E-mail and Twitter are all very well, but nothing beats the joy of receiving an old-fashioned handwritten letter. Jerry Langton asks what we can do to revive this dying art. I really hate to disagree with William Shakespeare. But when the Immortal Bard wrote the words "brevity is the soul of wit," he had never dealt with Twitter. And he most certainly didn't have to put up with the 17th-century equivalent of a tweet such as the one I recently received (the names have been changed to protect the innocent):
"It's a boy! William Joseph was born @ 931 am wghs 7 lb 15 oz healthy looks just like dad except for blu eyes & dimples, mom doing fine." Don't get me wrong. I'm not against Twitter (or Shakespeare). I use Twitter, Facebook and LinkedIn with stunning frequency. And I suppose what I received from Nick and Erin (William Joseph's parents) was no worse than the traditional notice in the announcements column of a newspaper, though it did feel kind of cold and impersonal.
But Erin made it all better. About a week after the birth, I received the most unexpected thing - a personal letter, my first in years. In two handwritten pages, Erin used her abundant wit and depth to describe the birth, introduce me to her son and thank me for my recommendations when it came to paediatricians and pushchairs. It was perhaps only 500 words (significantly more than the 140 characters Twitter allows or the 420 on Facebook), but it was one of the nicer gifts I have received. Despite how busy she was as a new mother, Erin had found the time to find a pen and some paper, write the letter, stick it in an envelope, lick and affix a stamp and put it in a postbox. It was really touching.
And increasingly rare. No major postal services keep hard statistics on personal mail as opposed to business mail, because it's hard to determine which is which. But, look at it this way: 10 years ago, the United States Postal Service delivered three billion postcards with stamps on them (presumably placed there by humans) and 2.3 billion presorted postcards (those handled by machines). In 2008, stamped postcards had fallen to 1.8 billion, while presorted had risen to 3.6 billion.
So why aren't people writing to each other any more? Charles Apple, an American design consultant and instructor currently working in South Africa, has a theory. "E-mail is a lot quicker, of course," he said. "And, naturally, there's the free factor; e-mail doesn't cost you anything - on top of what you're already paying your ISP, that is." But writing a letter is not really all that time-consuming, and it's not that expensive. It costs just Dh3 to Dh6 to post a letter overseas, depending on the weight, and it normally arrives in a week or so.
But even people such as Charles Apple - who regularly uses social networking sites and is so tech-forward that he's been blogging for about eight years - appreciate "real mail" more than its electronic counterpart. "Most of all, though, I'm probably just old fashioned. The more I use e-mail and Facebook messages, the more I also like to deal with the good ol' hard copy," he says. "It's as if paper restores some kind of cosmic balance to the karma of modern communication."

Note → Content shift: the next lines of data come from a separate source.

-- ==== Sys2Proof/Machine/Horser.lean ====
section
/-!
DEFINITION. Horser.lean: what the Horser loader refuses, and the words it emits (16_kernel.md R316, R317).
-/
namespace Sys2Proof.Machine

/-! ### What the Horser loader refuses (R316, R317) -/

/-- The native slot that a Horser class decodes in. -/
def horserSlotNo (b : BitVec 32) : Option Nat :=
  match fld b 31 29 with
  | 0 => some 0 | 1 => some 1 | 2 => some 3 | 3 => some 4 | 4 => some 6 | 5 => some 7 | _ => none

def horserOp (b : BitVec 32) : Nat := fld b 28 23

/-- The opcodes of each native map (R104 to R107). -/
def assigned (k op : Nat) : Bool :=
  match k with
  | 0 => op ≤ 0x1D || (0x20 ≤ op && op ≤ 0x3E)
  | 1 => op ≤ 0x26 || (0x28 ≤ op && op ≤ 0x32)
  | 3 => op ≤ 0x07
  | 4 => op ≤ 0x14
  | 6 => op ≤ 0x0B
  | _ => op ≤ 0x03

/-- IMM-form instructions (R104). -/
def immForm (k op : Nat) : Bool := k == 0 && [0x18, 0x19, 0x2C, 0x2D, 0x2F, 0x31, 0x39, 0x3A].contains op

/-- Ring-producing instructions, whose native z is 0 (R316). -/
def horserRings (k op : Nat) : Bool :=
  match k with
  | 0 => (1 ≤ op && op ≤ 0x1D && op != 0x1B) || op == 0x2A || op == 0x3B || op == 0x3C
  | 1 => (1 ≤ op && op ≤ 0x17) || (0x20 ≤ op && op ≤ 0x23) || op == 0x25 || (0x28 ≤ op && op ≤ 0x32)
  | 3 => op == 1 || op == 4 || op == 7
  | 4 => [0x04, 0x08, 0x09, 0x0B, 0x0E, 0x11, 0x13, 0x14].contains op
  | 6 => [2, 3, 4, 8, 9, 10].contains op
  | _ => false

/-- The guard field: always, `p1`, `p2`, not `p1`. -/
def horserGuard (b : BitVec 32) : BitVec 5 :=
  match fld b 1 0 with | 0 => 0 | 1 => 0b00001#5 | 2 => 0b00010#5 | _ => 0b10001#5

/-- The native slot bits of a Horser slot (R316). -/
def horserNative (b : BitVec 32) (k : Nat) : SlotBits :=
  let op := BitVec.ofNat 6 (horserOp b)
  if k = 7 then BitVec.ofNat 32 ((horserOp b <<< 24) + 2 * fld b 22 0)
  else if horserOp b = 0x18 && k = 0 then op ++ horserGuard b ++ (b.extractLsb' 2 14).signExtend 21
  else if immForm k (horserOp b) then op ++ horserGuard b ++ b.extractLsb' 2 21
  else op ++ horserGuard b ++ b.extractLsb' 9 7 ++ b.extractLsb' 2 7 ++
    (if horserRings k (horserOp b) then 0#7 else b.extractLsb' 16 7)

/-- The slot with selectors `a` and `b` in place of those of the sources that it names. -/
def withSources (w : SlotBits) (a b : Option Nat) : SlotBits :=
  let w := match a with | some x => putFld w 20 14 x | none => w
  match b with | some x => putFld w 13 7 x | none => w

/-- The sources that the slot reads, if it decodes. -/
def sourcesOf (k : Nat) (w : SlotBits) : Option (List Src) := (decodeSlot k .none w).map srcsOf

/-- The slot decodes with the replaced selectors, and each replaced field is a source: another selector there is another
source. -/
def readsReplaced (k : Nat) (w : SlotBits) (a b : Option Nat) : Bool :=
  match sourcesOf k (withSources w a b) with
  | none => false
  | some l => (a.all fun _ => sourcesOf k (withSources w (some 0x61) b) != some l) &&
      (b.all fun _ => sourcesOf k (withSources w a (some 0x61)) != some l)

/-- Fields with which some form of an opcode decodes. -/
def probes : List Nat := [0, 0x02, 0x13, 0x60]

/-- Source A or source B is a selector in the forms of the slot's opcode, with its own other fields or others, outside class K. -/
def selectorA (k : Nat) (w : SlotBits) : Bool :=
  ((bOf w).toNat :: probes).any fun b => ((zOf w).toNat :: probes).any fun z => readsReplaced k (putFld (putFld (putFld w 25 0 0) 13 7 b) 6 0 z) (some 0x60) none
def selectorB (k : Nat) (w : SlotBits) : Bool :=
  ((aOf w).toNat :: probes).any fun a => ((zOf w).toNat :: probes).any fun z => readsReplaced k (putFld (putFld (putFld w 25 0 0) 20 14 a) 6 0 z) none (some 0x60)

/-- A selector that a Horser source may hold (R316). -/
def legalField (f : Nat) : Bool := f < 0x20 || (0x60 ≤ f && f < 0x70)

/-- An illegal selector stands in a source field, whatever else is wrong with the slot. -/
def badSelector (k : Nat) (w : SlotBits) : Bool :=
  if k = 7 then
    match fld w 29 24 with
    | 1 => !legalField (fld w 18 12)
    | 3 => !legalField (fld w 16 10)
    | _ => false
  else (!legalField (aOf w).toNat && selectorA k w) || (!legalField (bOf w).toNat && selectorB k w)

/-- Instructions the loader refuses by name, and those refused on a compute core at privilege K. -/
def horserBarred (k : Nat) (w : SlotBits) : Bool :=
  let op := (opOf w).toNat
  match k with
  | 0 => [0x19, 0x2D, 0x2E, 0x2F, 0x30, 0x31, 0x32, 0x33, 0x34, 0x35, 0x36, 0x3D, 0x3E].contains op ||
      ((op == 0x37 || op == 0x38) && aOf w == 0x19)
  | 4 => [0x08, 0x10, 0x11, 0x12, 0x13, 0x14].contains op
  | _ => false

/-- A slot of bundle `i` of `n` that the loader refuses. -/
def horserSlotBad (n i : Nat) (b : BitVec 32) : Bool :=
  match horserSlotNo b with
  | none => true
  | some k =>
    let w := horserNative b k
    !assigned k (horserOp b) || (k != 7 && horserRings k (horserOp b) && 32 ≤ fld b 22 16) || takesThird k w || horserBarred k w || badSelector k w ||
      (k == 0 && horserOp b == 0x2C &&
        (let t : Int := (i : Int) + (w.extractLsb' 0 12).toInt
         t < 0 || (n : Int) ≤ t))

/-- Branches of a bundle. -/
def horserBranches (b : BitVec 128) : Nat :=
  (List.range 4).countP fun j => fld (b.extractLsb' (32 * j) 32) 31 29 == 0 && horserOp (b.extractLsb' (32 * j) 32) == 0x2C

/-- The loader refuses the image (R317), but for the length of its translation. -/
def horserRefused (l : List (BitVec 128)) : Bool :=
  ((List.range l.length).zip l).any fun x =>
    1 < horserBranches x.2 || (List.range 4).any fun j => horserSlotBad l.length x.1 (x.2.extractLsb' (32 * j) 32)

/-! ### The translation (R316, R317)

Each bundle becomes a run of words that ends when all its effects have landed. Ring-producing instructions
leave their results in their rings, and moves carry them into the named registers. An instruction that reads
what another one writes comes before it, or stands in the same word. See notes/assumptions/8.md. -/

/-- Pieces of a core's state at which two instructions of a bundle may meet. -/
inductive Piece where
  | s (n : Fin 32)
  | v (n : Fin 32)
  | p (n : Fin 16)
  | mk (n : Fin 8)
  | t (n : Fin 64)
  | tAny
  | h (n : Fin 16)
  | mp (n : Fin 8)
  | w (n : Fin 4)
  | ctl (n : Fin 26)
  | rows
  | config
  | micro
  | pn
  deriving DecidableEq, Repr

def predPiece (n : Fin 16) : List Piece := if n = 0 then [] else [.p n]
def maskPiece (n : Fin 8) : List Piece := if n = 0 then [] else [.mk n]

/-- The scalar or vector registers among the sources, and the guard. -/
def operandPieces (vec : Bool) (i : Instr) : List Piece :=
  ((guardOf i).elim [] fun g => predPiece g.pred) ++
  (srcsOf i).filterMap fun x => match x with
    | .reg n => some (if vec then .v n else .s n)
    | _ => none

/-- What else an instruction reads: tile descriptors and handles included (R316). -/
def readPieces : Instr → List Piece
  | .pand _ _ a b | .por _ _ a b | .pxor _ _ a b | .pandn _ _ a b => predPiece a.n ++ predPiece b.n
  | .mand _ _ _ a b | .mor _ _ _ a b | .mxor _ _ _ a b | .mandn _ _ _ a b => maskPiece a.n ++ maskPiece b.n
  | .vmu _ _ _ m c => maskPiece m ++ maskPiece c
  | .ldt _ _ t _ | .vldt _ _ t _ | .vgath _ _ _ t _ | .klds _ t _ | .mlucode _ t _ _ | .mlucodeEnt _ t _ _
  | .xput _ t _ _ => [.t t, .rows]
  | .stt _ _ t _ _ | .tfill _ _ t _ _ | .mlsfT _ _ t _ => [.t t]
  | .vstt _ _ m t _ _ | .vscat _ _ m t _ _ => .t t :: if m then [.mk 7] else []
  | .vqnt .. | .vdqnt .. => [.config]
  | .mcall .. => [.rows, .tAny, .config, .micro] ++ (List.finRange 8).map .mp
  | .tld _ _ t h _ _ | .bkc _ _ t h _ _ => [.t t, .h h]
  | .tst _ _ t h _ _ => [.t t, .h h, .rows]
  | .tlbk _ _ _ h _ _ | .rdcinv _ _ h _ _ | .hstat _ _ _ h | .lnch _ h _ | .xbegin _ h _ _ => [.h h]
  | .tcpy _ _ d s => [.t d, .t s, .rows]
  | .getc _ _ n => [.ctl n]
  | .waitf .. => [.pn]
  | _ => []

/-- What an instruction writes itself, other than its ring. -/
def writePieces : Instr → List Piece
  | .mov _ (.s n) _ | .getc _ n _ => [.s n]
  | .mov _ (.walk n) _ => [.w n]
  | .cmpeq _ d _ _ | .cmpne _ d _ _ | .cmplt _ d _ _ | .cmple _ d _ _ | .cmpltu _ d _ _ | .cmpleu _ d _ _
  | .pand _ d _ _ | .por _ d _ _ | .pxor _ d _ _ | .pandn _ d _ _ | .vmu _ _ d _ _ => predPiece d
  | .vcmpF32 _ _ _ d _ _ | .vcmpI32 _ _ _ d _ _ | .mand _ _ d _ _ | .mor _ _ d _ _ | .mxor _ _ d _ _
  | .mandn _ _ d _ _ => maskPiece d
  | .vmov _ _ d _ => [.v d]
  | .tdef _ _ t _ _ => [.t t]
  | .xlat _ _ h _ | .hclr _ _ h => [.h h]
  | .mpset _ n _ => [.mp n]
  | .setc _ n _ => [.ctl n]
  | .stt .. | .vstt .. | .vscat .. | .tld .. | .tcpy .. | .tfill .. | .bkc .. | .mlsfT .. | .mcall .. => [.rows]
  | .kst .. | .kcfg .. | .klds .. => [.config]
  | .mlucode .. | .mlucodeEnt .. => [.micro]
  | _ => []

/-- What an instruction changes with no order among those that change it: a reader still comes first. -/
def touchPieces (k : Nat) : Instr → List Piece
  | .tdef .. => [.tAny]
  | .waitf .. | .hclrPn .. | .tlbk .. | .xbegin .. => [.pn]
  | _ => if k = 1 then [.ctl 0x13, .ctl 0x14, .ctl 0x15] else []

/-- Cycles until an instruction's results and writes have landed (R75 and the instructions' own rules). -/
def landingTime (k op : Nat) : Nat :=
  match k with
  | 0 => if [3, 4, 5].contains op then 3 else if 6 ≤ op && op ≤ 9 then 20 else if op == 0x2A then 6
    else if op == 0x3C then 8 else 1
  | 1 => if [3, 0x0E, 0x21, 0x22].contains op then 4 else if [8, 9, 0x25].contains op then 8
    else if [0x1E, 0x24, 0x26].contains op then 1 else if op == 0x20 then 3
    else if [0x23, 0x28, 0x29, 0x2A, 0x2B, 0x31, 0x32].contains op then 6 else if 0x2C ≤ op then 8 else 2
  | 3 => if op == 7 then 5 else 1
  | 4 => if op == 0x0D then 6 else 1
  | 6 => if op == 3 || op == 4 then 2 else 1
  | _ => if op == 3 then 6 else 3

/-- Instructions that keep the order of their slots: 1 copies, messages, waits, landings and launches (R317),
2 routines and what waits for them (R197 to R205), 0 none of these. -/
def queueOf (k op : Nat) : Nat :=
  match k with
  | 0 => if op == 0x3B then 1 else 0
  | 3 => if op == 2 then 0 else 2
  | 4 => if [1, 0x0D, 0x0E, 0x0F].contains op then 0 else 1
  | 6 => 1
  | _ => 0

/-- The cycles of an `mlucode`, which reads its tile 64 bytes a cycle from the next on (R204); a count in a register may be
any (see notes/assumptions/8.md). -/
def ucodeTime (ent : Bool) : Src → Nat
  | .small v => ((BitVec.signExtend 8 v - 8).toNat % 8 + 7) / 8 + 1
  | _ => if ent then 9 else 513

/-- Cycles until the instruction's results, writes and reads are done. -/
def timeOf (k op : Nat) : Instr → Nat
  | .mlucode _ _ _ b => ucodeTime false b
  | .mlucodeEnt _ _ _ b => ucodeTime true b
  | _ => landingTime k op

/-- One native slot of a bundle's translation. -/
structure Piecework where
  /-- Its class, as the lowest slot that decodes it. -/
  cls     : Nat
  bits    : SlotBits
  header  : SlotBits := 0
  /-- The entries of the list whose ring results its source A and its source B read. -/
  fromA   : Option Nat := none
  fromB   : Option Nat := none
  /-- An entry that comes before it. -/
  after   : Option Nat := none
  reads   : List Piece := []
  writes  : List Piece := []
  touches : List Piece := []
  time    : Nat := 1
  ring    : Bool := false
  /-- The bundle's slot it comes from. -/
  slot    : Nat
  /-- The kind of `queueOf`. -/
  queue   : Nat := 0
  /-- 0 a breakpoint, before all others, and 1 what is computed first; 3 a service request and 4 a branch, after them. -/
  rank    : Nat := 2
  deriving DecidableEq, Repr

/-- A slot in the ABZ form (R96). -/
def abzBits (op : Nat) (g : BitVec 5) (a b z : Nat) : SlotBits :=
  BitVec.ofNat 6 op ++ g ++ BitVec.ofNat 7 a ++ BitVec.ofNat 7 b ++ BitVec.ofNat 7 z

def guardPieces (w : SlotBits) : List Piece := predPiece (w.extractLsb' 21 4).toFin

/-- A pass of source field `f` to the `s` ring (R120). -/
def passOf (j f : Nat) (g : BitVec 5) (r : List Piece) : Piecework :=
  { cls := 0, bits := abzBits 0x1A g f 0 0, reads := r, ring := true, slot := j }

/-- Source fields that name a register. -/
def isReg (f : BitVec 7) : Bool := f.toNat < 32

/-- A scalar write whose source registers reach it through passes, entries `base` and on. -/
def viaPasses (base j : Nat) (w : SlotBits) (unary : Bool) (i : Instr) : List Piecework :=
  let pa := isReg (aOf w)
  let pb := !unary && isReg (bOf w)
  (if pa then [passOf j (aOf w).toNat 0 [.s (BitVec.ofNat 5 (aOf w).toNat).toFin]] else []) ++
  (if pb then [passOf j (bOf w).toNat 0 [.s (BitVec.ofNat 5 (bOf w).toNat).toFin]] else []) ++
  [{ cls := 0, bits := w, fromA := if pa then some base else none
     fromB := if pb then some (base + if pa then 1 else 0) else none
     reads := guardPieces w, writes := writePieces i, slot := j }]

/-- The move that carries a ring result into register `d` (R316). -/
def moveTo (j k d src : Nat) (after : Option Nat) (w : SlotBits) : Piecework :=
  let g := w.extractLsb' 21 5
  let r := (BitVec.ofNat 5 d).toFin
  if k = 1 then
    { cls := 1, bits := abzBits 0x1F g 0 0 d, fromA := some src, after := after, reads := guardPieces w
      writes := [.v r], time := 2, slot := j }
  else
    { cls := 0, bits := abzBits 0x1B g 0 0 d, fromA := some src, after := after, reads := guardPieces w
      writes := [.s r], slot := j }

/-- The entries of slot `j` of a bundle, entries `base` and on of the bundle's list. -/
def piecesOf (base j : Nat) (b : BitVec 32) : List Piecework :=
  match if b = 0 then none else horserSlotNo b with
  | none => []
  | some k =>
    let w := horserNative b k
    let op := horserOp b
    match decodeSlot k .none w with
    | none => [{ cls := k, bits := w, slot := j, time := landingTime k op }]
    | some i =>
      let it : Piecework :=
        { cls := k, bits := w, reads := operandPieces (k == 1) i ++ readPieces i, writes := writePieces i
          touches := touchPieces k i, time := timeOf k op i, ring := horserRings k op || (k == 7 && op != 3), slot := j
          queue := queueOf k op
          rank := match i with | .brk .. => 0 | .svc .. => 3 | .br .. => 4 | _ => 2 }
      match i with
      | .nop | .knop => []
      | .mov .. => viaPasses base j w true i
      | .cmpeq .. | .cmpne .. | .cmplt .. | .cmple .. | .cmpltu .. | .cmpleu .. => viaPasses base j w false i
      | .setc _ _ (.reg r) =>
        [passOf j r.val 0 [.s r], { it with fromB := some base, reads := guardPieces w }]
      | .vmov _ _ d (.reg r) =>
        [{ cls := 1, bits := abzBits 0x12 0 r.val 0x68 0, reads := [.v r], time := 2, ring := true, slot := j },
         moveTo j 1 d.val base none w]
      | .bkc _ _ _ _ cl _ =>
        [it,
         { cls := 4, bits := abzBits 0x0A 0 0x70 0x68 2, header := encodeHeader (.imm 4 (BitVec.ofNat 25 (2 ^ cl.val)))
           after := some base, slot := j, queue := 1 },
         moveTo j k (fld b 22 16) base (some (base + 1)) w]
      | _ => if horserRings k op && k != 7 then [it, moveTo j k (fld b 22 16) base none w] else [it]
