-- ==== Sys2Proof/Machine/Fetch.lean ====
section
/-!
DEFINITION. Fetch.lean: the word an agent fetches, its slots, and its issue (05_word.md R65, R66;
06_encoding.md R103, R109, R113; 11_tile.md R232; 22_reliability.md R389).
-/
namespace Sys2Proof.Machine

/-- The word at the PC, as the instruction store holds it now (R134 leaves old or new words open before an `ifence`:
see notes/assumptions/77.md). -/
def fetchWord (c : Core) : Word := spGet c.istore c.pc.toNat

/-- Poisoned granules of the word at the PC. -/
def fetchPoison (c : Core) : Bool := c.iPoison.any fun g => g / 4 == c.pc.toNat

/-- Tile registers that a copy-slot instruction names as operands. -/
def tilesOf : Instr → List (Fin 64)
  | .tdef _ _ t _ _ | .tld _ _ t _ _ _ | .tst _ _ t _ _ _ | .tfill _ _ t _ _ | .bkc _ _ t _ _ _ => [t]
  | .tcpy _ _ td ts => [td, ts]
  | _ => []

/-- CA and CB of a word name one tile register (R232). -/
def sharedTile (l : List (Option Instr)) : Bool :=
  let tiles (k : Nat) : List (Fin 64) := match l.getD k none with | some i => tilesOf i | none => []
  (tiles 4).any fun t => (tiles 5).contains t

/-- The header's target field. -/
def headerTarget : Header → Option Nat
  | .imm t _ | .third t _ _ => some t.toNat
  | _ => none

/-- Slot k of a word is refused because a service or management core issues it (R109); of the management core see
notes/assumptions/88.md. -/
def serviceRefuses (w : Word) (k : Nat) : Bool :=
  let b := slotBits w k
  if 1 ≤ k && k ≤ 3 then b != 0
  else if k = 7 then
    (b != 0 && b.extractLsb' 30 2 == 0) ||
      (match (decodeHeader b).bind headerTarget with | some t => 1 ≤ t && t ≤ 3 | none => false)
  else false

/-- The word without its V slots and its M slot, whose maps a service core does not decode (R109). -/
def withoutV (w : Word) : Word := putFld w 127 32 0

/-- Slot k of the word of agent `n`, where it asks anything of the machine. -/
def slotOpAt (w : Word) (l : List (Option Instr)) (s : State) (n k : Nat) : Option SlotOp :=
  if !isCompute n && serviceRefuses w k then some (SlotOp.illegal k)
  else
    match l.getD k none with
    | none => some (SlotOp.illegal k)
    | some i =>
      (slotOf i).map fun f =>
        let o := f s n
        if (k = 4 || k = 5) && sharedTile l then { o with pre := (0x01, 0) :: o.pre } else o

/-- The slots of a word that ask something of the machine, in slot order. -/
def wordOps (w : Word) (s : State) (n : Nat) : List SlotOp :=
  let l := decodeWord (if isCompute n then w else withoutV w)
  [0, 1, 2, 3, 4, 5, 6, 7].filterMap (slotOpAt w l s n)

/-- The word after a landing that a `thaw` is to skip is skipped as it comes to issue (R446). -/
def skipDue (c : Core) : Bool :=
  c.skip && c.run == .running && c.arrival.isNone && c.request.isNone && (nextCause c.causes).isNone

/-- One cycle of agent `n`: a poisoned granule of the word it would fetch is consumed in place of the
word (R389), then the word issues, stalls or traps. -/
def issueCycle (s : State) (n : Nat) : Host.Outcome State Fault Refusal :=
  let s := if skipDue (coreOf s n) then modCore s n fun c => skipWord { c with skip := false } else s
  let c := coreOf s n
  let s := { s with turn := agentOf n }
  let s := if fetchPoison c && c.arrival.isNone then modCore s n fun c => consume c 3 else s
  let w := fetchWord c
  runWord s n (w != 0) (wordOps w)

/-! ### A word put where the next step fetches -/

/-- The word that holds the table's bits in the slot whose map reads them. -/
def tableWord (w : Nat) : Word :=
  let b := BitVec.ofNat 32 w
  let k := (tableSlot b).getD 0
  slotWord k b ||| slotWord 7 (encodeHeader (tableHeader k b))

/-- Core 0 runs, first in order, with the word at its PC. -/
def placeWord (s : State) (w : Word) : State :=
  { (modCore s 0 fun c =>
      { c with run := .running, next := 0, causes := [], arrival := none, request := none, reply := none, skip := false, iPoison := []
               istore := spSet c.istore c.pc.toNat w }) with agenda := [.issue], ties := [0] }

end Sys2Proof.Machine
end

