-- ==== Sys2Proof/Certificates/Slice0/Obligations.lean ====
section
/-!
DEFINITION. Obligations.lean: what is claimed of the model. Each statement cites the rule of spec/ it comes from.
-/

open Sys2Proof Sys2Proof.Machine Sys2Proof.Safety

/-! ### Slot 0: results -/

/-- R116, latency 1: sums and bitwise logic. R116, latency 1: shifts by B[5:0], and the lesser and greater in both
orders. R116, R117: products, latency 3, and quotients and remainders, latency 20, a divisor of 0 included. -/
def Obligations.ScalarArithmetic : Prop :=
  ((∀ (s : State) (g : Guard) (a b : Src), Issues s → readsPass (mine s) [a, b] →
    let x := sVal s (me s) 0 0 a
    let y := sVal s (me s) 0 1 b
    let R (i : Instr) (v : BitVec 64) : Prop := Deposits i s .s g (v.setWidth 4096) 1
    R (.add g a b) (x + y) ∧ R (.sub g a b) (x - y) ∧ R (.and g a b) (x &&& y) ∧ R (.or g a b) (x ||| y) ∧
      R (.xor g a b) (x ^^^ y) ∧ R (.andn g a b) (x &&& ~~~y)) ∧
  (∀ (s : State) (g : Guard) (a b : Src), Issues s → readsPass (mine s) [a, b] →
    let x := sVal s (me s) 0 0 a
    let y := sVal s (me s) 0 1 b
    let R (i : Instr) (v : BitVec 64) : Prop := Deposits i s .s g (v.setWidth 4096) 1
    R (.shl g a b) (x <<< (y.setWidth 6)) ∧ R (.shr g a b) (x >>> (y.setWidth 6)) ∧
      R (.sar g a b) (x.sshiftRight' (y.setWidth 6)) ∧
      R (.min g a b) (if x.toInt ≤ y.toInt then x else y) ∧ R (.max g a b) (if x.toInt ≤ y.toInt then y else x) ∧
      R (.minu g a b) (if x.toNat ≤ y.toNat then x else y) ∧ R (.maxu g a b) (if x.toNat ≤ y.toNat then y else x))) ∧
  (∀ (s : State) (g : Guard) (a b : Src), Issues s → readsPass (mine s) [a, b] →
    let x := sVal s (me s) 0 0 a
    let y := sVal s (me s) 0 1 b
    let R (i : Instr) (v : BitVec 64) (lat : Nat) : Prop := Deposits i s .s g (v.setWidth 4096) lat
    R (.mul g a b) (x * y) 3 ∧
      R (.mulh g a b) ((x.signExtend 128 * y.signExtend 128).extractLsb' 64 64) 3 ∧
      R (.mulhu g a b) ((x.setWidth 128 * y.setWidth 128).extractLsb' 64 64) 3 ∧
      R (.div g a b) (if y = 0 then BitVec.allOnes 64 else x.sdiv y) 20 ∧
      R (.divu g a b) (if y = 0 then BitVec.allOnes 64 else x / y) 20 ∧
      R (.rem g a b) (if y = 0 then x else x.srem y) 20 ∧ R (.remu g a b) (if y = 0 then x else x % y) 20)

He also points out that people take a lot more care in what they write on paper. "A lot of e-mailers use shorthand or sentence fragments to the point where their message can be difficult to understand. And text messages, I really hate the abbreviated way the SMS freaks talk. As long as you can 'get' it, it's not a problem, but receiving a text message that I need help to translate just makes me angry. So it's not so much the written word on paper that I prefer, it's language used by someone who can articulate herself."
But he admits he gets few letters these days, despite having friends and family all over the world. And most of them come from his mother, a postmaster. "We have to correspond via mail," he says. "She won't use e-mail - despite the fact that I'm 13,000 kilometres away." So if snail mail is cheap, easy and people appreciate it, why don't people write more often? It's probably a form of writer's block. Think about it. Writing 140 or 420 characters that will be forgotten right away poses little threat. But writing lots of words down on paper that will be kept - especially now that people receive so few letters and prize them so much - can be intimidating.
But you probably shouldn't be too self-conscious. Kurt Vonnegut once advised any blocked writer to tell himself or herself that they were writing to just one person - with a letter you're usually already doing that. And the Pulitzer Prize-winning novelist Anna Quindlin said: "People have writer's block not because they can't write, but because they despair of writing eloquently." Don't worry about not being eloquent. That's not what people are looking for in a letter. Instead, give your family and friends something truly personal and unique. Just sit down, grab a pen and write them a letter.